▶ What you are asked to do:
Collect all lines from the records below that include the word "addresses".

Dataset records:
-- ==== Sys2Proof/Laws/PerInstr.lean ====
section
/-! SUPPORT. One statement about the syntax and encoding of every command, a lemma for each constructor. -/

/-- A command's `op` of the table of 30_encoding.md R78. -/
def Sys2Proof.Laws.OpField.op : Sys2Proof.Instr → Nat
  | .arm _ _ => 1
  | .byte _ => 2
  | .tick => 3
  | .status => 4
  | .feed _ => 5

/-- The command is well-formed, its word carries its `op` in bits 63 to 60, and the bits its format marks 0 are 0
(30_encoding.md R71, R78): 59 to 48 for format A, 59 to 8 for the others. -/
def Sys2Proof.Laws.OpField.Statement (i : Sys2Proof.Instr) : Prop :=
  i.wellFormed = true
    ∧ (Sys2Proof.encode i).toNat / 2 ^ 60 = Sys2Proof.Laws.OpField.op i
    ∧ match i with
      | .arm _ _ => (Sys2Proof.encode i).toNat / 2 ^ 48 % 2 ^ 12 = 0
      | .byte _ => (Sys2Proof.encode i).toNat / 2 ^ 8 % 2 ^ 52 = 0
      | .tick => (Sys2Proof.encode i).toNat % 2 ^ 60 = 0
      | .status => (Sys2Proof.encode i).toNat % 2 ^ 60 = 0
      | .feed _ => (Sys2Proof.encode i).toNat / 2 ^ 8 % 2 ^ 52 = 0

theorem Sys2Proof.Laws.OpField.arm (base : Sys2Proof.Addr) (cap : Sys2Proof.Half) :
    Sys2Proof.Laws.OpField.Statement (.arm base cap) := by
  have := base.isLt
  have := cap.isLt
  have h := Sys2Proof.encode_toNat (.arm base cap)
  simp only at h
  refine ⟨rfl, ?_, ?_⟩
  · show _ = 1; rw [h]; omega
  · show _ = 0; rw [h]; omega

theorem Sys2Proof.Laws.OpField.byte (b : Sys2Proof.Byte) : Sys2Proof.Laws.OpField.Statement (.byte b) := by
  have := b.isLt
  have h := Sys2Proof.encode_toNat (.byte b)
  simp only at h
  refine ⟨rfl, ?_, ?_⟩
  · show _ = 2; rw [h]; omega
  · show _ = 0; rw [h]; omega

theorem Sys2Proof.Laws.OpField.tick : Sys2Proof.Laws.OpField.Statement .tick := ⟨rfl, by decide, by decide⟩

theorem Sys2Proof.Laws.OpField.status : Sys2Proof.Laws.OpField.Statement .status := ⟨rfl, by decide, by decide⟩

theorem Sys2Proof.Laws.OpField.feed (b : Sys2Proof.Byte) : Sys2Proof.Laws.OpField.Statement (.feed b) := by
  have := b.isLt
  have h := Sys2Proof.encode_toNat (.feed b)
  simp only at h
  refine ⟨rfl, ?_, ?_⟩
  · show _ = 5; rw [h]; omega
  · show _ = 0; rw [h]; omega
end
---
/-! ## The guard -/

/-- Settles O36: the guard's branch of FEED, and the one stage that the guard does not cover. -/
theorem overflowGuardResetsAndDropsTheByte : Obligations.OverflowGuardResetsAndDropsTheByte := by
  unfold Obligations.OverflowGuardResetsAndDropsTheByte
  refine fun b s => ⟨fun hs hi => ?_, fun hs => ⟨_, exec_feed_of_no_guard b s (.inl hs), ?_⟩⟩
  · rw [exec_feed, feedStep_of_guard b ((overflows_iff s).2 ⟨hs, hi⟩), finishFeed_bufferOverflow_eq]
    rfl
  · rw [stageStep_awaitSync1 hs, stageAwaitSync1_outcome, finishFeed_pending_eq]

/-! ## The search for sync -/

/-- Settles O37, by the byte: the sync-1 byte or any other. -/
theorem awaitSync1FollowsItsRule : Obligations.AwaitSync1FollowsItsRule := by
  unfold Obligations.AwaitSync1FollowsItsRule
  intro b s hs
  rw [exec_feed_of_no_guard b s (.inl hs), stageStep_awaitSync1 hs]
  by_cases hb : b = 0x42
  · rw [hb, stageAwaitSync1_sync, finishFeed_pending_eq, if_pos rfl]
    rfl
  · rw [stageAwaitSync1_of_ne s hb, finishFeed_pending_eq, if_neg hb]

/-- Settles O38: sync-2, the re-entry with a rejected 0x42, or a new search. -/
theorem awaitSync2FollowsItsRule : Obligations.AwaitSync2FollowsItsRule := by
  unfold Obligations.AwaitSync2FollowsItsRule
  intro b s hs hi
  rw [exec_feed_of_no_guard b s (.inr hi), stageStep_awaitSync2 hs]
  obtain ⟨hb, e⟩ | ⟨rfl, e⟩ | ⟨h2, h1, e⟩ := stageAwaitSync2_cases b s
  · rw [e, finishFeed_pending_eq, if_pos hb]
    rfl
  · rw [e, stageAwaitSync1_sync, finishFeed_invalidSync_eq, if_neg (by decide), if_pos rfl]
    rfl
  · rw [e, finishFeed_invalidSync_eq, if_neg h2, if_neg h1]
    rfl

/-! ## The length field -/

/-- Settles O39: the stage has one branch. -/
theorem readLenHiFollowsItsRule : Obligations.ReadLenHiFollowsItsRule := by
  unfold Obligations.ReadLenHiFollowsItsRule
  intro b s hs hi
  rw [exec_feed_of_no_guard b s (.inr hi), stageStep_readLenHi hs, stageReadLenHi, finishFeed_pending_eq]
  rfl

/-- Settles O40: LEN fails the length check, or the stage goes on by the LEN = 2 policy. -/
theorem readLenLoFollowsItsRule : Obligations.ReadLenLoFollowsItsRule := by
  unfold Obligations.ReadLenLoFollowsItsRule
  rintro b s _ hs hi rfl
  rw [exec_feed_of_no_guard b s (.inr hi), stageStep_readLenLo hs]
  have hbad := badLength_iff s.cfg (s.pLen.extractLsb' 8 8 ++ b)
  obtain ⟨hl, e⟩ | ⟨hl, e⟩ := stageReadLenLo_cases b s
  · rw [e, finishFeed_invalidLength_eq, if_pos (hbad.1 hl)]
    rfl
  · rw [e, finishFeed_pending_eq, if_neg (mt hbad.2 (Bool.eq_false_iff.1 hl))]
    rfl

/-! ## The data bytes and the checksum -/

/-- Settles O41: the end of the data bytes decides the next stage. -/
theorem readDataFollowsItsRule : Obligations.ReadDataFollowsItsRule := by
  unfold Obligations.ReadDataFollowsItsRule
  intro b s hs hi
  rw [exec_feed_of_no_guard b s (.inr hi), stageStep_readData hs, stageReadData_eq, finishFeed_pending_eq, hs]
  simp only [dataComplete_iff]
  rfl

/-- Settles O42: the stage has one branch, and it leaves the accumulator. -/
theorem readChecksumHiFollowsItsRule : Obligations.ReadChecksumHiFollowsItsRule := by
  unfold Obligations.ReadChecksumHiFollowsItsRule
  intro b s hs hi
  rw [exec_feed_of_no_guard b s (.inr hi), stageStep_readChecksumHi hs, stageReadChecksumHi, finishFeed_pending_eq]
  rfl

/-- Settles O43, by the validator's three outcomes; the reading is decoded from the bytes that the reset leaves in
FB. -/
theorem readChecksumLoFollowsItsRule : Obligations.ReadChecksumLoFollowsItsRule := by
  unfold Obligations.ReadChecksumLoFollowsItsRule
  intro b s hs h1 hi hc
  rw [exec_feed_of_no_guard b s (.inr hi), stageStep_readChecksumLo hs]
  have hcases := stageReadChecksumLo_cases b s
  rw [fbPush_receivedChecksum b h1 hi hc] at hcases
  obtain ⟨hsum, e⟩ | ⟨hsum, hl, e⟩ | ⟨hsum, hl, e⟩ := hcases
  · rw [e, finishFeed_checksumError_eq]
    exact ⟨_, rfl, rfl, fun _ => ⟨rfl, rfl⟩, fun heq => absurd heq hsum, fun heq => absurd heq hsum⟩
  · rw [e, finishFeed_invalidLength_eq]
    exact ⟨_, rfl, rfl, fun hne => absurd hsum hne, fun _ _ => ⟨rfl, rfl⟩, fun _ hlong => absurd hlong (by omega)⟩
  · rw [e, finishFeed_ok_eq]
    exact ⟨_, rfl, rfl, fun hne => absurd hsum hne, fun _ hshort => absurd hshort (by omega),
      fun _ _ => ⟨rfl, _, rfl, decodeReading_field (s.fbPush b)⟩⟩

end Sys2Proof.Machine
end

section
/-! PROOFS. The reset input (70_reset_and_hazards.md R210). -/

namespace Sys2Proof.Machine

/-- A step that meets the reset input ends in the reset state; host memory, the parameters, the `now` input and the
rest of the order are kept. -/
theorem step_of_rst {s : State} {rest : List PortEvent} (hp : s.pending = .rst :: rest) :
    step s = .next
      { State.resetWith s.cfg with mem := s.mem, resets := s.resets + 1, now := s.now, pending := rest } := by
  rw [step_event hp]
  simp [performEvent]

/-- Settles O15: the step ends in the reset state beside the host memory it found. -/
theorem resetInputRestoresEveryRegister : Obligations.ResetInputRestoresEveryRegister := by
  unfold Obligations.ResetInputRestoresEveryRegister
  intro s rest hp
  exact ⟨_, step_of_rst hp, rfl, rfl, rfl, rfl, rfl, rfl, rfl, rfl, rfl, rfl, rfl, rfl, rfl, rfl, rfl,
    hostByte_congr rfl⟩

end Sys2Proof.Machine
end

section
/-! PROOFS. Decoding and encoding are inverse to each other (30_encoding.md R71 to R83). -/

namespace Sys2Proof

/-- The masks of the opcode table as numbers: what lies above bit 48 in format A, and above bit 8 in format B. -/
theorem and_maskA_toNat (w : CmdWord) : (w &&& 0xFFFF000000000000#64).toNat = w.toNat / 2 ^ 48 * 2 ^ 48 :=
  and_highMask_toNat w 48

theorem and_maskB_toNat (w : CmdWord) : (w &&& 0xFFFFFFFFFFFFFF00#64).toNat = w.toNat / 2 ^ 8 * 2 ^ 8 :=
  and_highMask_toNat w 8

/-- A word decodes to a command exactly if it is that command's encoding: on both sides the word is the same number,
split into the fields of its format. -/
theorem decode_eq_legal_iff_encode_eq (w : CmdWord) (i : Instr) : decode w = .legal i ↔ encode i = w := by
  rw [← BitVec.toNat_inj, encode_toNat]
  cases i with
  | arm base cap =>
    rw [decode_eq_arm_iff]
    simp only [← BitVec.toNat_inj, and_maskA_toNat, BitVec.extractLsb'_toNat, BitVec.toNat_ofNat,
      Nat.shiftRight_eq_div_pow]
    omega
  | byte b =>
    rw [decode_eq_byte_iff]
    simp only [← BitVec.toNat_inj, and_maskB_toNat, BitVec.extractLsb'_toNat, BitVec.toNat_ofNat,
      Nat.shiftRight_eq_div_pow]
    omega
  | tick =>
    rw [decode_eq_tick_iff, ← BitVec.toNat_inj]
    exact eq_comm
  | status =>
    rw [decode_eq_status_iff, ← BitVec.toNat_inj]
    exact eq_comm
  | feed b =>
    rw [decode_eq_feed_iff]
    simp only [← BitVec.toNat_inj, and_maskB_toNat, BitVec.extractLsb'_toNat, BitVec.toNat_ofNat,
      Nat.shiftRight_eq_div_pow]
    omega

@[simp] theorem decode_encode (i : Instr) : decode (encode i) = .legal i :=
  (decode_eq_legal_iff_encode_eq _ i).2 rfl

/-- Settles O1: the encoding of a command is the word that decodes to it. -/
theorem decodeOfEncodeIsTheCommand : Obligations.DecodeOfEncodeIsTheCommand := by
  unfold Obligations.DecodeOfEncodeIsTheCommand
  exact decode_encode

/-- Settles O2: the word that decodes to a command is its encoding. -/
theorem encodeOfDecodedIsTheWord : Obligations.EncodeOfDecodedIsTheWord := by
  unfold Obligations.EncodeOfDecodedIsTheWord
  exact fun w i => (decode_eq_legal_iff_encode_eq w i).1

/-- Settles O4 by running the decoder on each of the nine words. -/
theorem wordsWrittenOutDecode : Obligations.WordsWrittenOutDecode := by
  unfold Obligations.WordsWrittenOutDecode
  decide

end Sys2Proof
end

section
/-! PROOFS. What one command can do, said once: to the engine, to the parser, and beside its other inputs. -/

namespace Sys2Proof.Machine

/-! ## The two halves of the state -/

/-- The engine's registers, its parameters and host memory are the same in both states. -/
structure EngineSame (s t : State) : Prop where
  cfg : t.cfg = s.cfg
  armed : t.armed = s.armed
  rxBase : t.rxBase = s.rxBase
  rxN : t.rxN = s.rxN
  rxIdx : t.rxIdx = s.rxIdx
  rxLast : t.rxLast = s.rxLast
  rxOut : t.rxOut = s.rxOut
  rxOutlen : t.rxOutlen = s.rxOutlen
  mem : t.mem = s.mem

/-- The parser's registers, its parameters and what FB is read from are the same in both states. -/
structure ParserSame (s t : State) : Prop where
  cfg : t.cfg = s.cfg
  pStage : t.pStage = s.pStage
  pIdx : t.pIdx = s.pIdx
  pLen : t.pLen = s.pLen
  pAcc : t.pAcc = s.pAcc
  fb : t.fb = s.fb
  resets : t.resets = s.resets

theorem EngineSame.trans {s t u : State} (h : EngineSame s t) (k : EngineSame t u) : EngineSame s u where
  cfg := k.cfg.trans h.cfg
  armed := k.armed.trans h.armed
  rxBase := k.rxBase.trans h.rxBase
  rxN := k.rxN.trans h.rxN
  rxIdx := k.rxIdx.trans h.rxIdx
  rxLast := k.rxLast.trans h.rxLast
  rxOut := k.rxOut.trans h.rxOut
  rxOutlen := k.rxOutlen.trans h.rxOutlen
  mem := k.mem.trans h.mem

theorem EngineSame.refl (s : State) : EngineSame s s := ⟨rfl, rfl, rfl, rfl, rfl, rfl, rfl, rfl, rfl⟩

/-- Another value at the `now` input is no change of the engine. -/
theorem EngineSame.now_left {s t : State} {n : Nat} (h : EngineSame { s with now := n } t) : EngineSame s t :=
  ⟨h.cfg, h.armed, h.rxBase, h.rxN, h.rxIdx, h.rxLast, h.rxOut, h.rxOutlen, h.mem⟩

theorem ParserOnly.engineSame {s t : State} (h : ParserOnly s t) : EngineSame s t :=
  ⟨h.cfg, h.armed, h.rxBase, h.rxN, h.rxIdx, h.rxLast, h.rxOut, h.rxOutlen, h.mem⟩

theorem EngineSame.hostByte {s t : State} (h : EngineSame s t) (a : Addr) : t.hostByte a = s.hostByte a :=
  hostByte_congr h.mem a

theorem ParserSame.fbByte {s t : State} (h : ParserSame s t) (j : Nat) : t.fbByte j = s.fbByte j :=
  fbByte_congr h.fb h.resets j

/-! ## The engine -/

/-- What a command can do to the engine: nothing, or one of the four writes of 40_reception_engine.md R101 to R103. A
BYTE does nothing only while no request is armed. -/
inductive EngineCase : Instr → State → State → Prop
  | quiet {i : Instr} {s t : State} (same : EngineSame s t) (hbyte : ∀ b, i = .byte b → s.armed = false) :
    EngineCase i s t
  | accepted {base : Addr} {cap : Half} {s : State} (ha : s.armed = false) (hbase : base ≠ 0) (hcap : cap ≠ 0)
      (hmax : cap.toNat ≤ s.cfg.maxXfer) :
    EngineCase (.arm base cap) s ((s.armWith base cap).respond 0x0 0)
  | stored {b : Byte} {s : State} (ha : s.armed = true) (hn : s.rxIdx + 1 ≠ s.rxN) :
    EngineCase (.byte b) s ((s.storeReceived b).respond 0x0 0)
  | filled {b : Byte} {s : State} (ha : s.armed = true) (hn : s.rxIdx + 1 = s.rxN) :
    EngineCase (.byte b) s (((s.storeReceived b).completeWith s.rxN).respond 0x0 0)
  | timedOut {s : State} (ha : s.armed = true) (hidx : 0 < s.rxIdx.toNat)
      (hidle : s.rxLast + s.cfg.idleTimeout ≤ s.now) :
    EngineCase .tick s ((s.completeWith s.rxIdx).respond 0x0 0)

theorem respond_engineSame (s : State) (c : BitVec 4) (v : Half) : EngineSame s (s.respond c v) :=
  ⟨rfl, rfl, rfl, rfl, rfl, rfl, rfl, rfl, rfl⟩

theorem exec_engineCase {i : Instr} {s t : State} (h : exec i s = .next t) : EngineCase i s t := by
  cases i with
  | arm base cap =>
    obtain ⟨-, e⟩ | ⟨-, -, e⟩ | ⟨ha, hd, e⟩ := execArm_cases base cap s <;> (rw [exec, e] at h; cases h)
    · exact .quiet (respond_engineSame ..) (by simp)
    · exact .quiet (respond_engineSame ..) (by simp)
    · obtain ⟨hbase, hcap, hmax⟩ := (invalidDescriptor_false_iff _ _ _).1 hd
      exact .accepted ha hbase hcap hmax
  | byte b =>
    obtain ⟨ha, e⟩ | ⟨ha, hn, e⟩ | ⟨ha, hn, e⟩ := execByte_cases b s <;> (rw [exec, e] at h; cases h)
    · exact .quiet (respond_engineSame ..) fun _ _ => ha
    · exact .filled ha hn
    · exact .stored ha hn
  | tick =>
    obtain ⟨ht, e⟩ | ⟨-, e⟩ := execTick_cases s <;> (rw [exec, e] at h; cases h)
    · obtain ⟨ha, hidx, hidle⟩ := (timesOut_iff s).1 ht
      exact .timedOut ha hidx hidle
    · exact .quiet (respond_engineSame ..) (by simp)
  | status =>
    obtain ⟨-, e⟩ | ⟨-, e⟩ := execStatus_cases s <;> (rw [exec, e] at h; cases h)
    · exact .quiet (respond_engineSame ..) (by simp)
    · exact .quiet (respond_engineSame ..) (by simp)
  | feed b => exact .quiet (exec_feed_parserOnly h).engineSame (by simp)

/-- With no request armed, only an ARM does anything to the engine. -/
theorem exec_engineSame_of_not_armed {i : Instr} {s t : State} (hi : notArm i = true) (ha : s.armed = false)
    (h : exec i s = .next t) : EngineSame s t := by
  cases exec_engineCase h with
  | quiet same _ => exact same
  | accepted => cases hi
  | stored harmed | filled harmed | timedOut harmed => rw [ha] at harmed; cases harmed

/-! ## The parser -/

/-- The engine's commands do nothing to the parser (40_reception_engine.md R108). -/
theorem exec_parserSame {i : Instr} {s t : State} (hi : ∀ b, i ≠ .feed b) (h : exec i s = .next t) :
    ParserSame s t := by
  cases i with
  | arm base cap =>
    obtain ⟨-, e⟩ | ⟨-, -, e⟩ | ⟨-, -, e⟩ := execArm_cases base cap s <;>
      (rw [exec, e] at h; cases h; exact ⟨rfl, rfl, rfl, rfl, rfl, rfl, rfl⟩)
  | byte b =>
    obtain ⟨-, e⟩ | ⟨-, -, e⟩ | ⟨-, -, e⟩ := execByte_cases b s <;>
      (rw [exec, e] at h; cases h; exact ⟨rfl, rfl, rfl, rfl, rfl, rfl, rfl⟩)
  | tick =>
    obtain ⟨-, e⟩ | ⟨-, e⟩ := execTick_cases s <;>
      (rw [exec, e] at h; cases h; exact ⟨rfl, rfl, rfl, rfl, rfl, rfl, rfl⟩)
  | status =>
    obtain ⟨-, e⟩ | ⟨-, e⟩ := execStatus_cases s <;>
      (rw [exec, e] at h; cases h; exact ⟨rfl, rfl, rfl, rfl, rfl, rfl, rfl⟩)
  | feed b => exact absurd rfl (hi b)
---
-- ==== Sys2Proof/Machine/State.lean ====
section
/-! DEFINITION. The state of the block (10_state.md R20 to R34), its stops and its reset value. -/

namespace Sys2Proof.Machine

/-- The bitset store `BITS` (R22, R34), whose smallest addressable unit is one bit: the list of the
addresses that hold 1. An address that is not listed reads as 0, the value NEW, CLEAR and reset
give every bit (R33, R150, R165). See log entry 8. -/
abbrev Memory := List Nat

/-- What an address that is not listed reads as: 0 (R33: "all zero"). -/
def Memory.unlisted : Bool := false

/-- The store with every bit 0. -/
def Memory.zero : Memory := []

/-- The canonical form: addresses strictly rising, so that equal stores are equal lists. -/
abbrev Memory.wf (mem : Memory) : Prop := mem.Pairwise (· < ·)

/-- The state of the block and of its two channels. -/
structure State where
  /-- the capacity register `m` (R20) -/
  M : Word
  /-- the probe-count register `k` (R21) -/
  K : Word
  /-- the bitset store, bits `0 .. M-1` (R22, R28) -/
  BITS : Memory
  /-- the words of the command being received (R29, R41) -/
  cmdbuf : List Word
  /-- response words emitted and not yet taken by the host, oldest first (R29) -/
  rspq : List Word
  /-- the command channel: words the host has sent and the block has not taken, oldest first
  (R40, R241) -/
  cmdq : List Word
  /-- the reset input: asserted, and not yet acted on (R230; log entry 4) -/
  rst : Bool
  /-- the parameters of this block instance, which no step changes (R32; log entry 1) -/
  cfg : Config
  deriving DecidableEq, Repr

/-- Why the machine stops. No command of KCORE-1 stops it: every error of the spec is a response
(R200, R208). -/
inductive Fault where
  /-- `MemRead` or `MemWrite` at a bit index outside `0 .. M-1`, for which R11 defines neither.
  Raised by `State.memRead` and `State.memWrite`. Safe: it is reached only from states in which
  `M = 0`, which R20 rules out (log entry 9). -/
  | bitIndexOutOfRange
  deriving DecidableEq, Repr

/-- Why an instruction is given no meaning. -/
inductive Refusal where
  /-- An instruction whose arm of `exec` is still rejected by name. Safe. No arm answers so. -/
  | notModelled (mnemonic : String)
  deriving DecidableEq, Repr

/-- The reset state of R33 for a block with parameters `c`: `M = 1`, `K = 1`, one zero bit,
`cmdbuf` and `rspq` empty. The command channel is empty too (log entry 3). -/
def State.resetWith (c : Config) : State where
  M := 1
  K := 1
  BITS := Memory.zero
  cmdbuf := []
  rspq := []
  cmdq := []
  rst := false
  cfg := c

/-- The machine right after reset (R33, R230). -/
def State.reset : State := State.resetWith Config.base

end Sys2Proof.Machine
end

▶ Reply:
addresses that hold 1. An address that is not listed reads as 0, the value NEW, CLEAR and reset
/-- The canonical form: addresses strictly rising, so that equal stores are equal lists. -/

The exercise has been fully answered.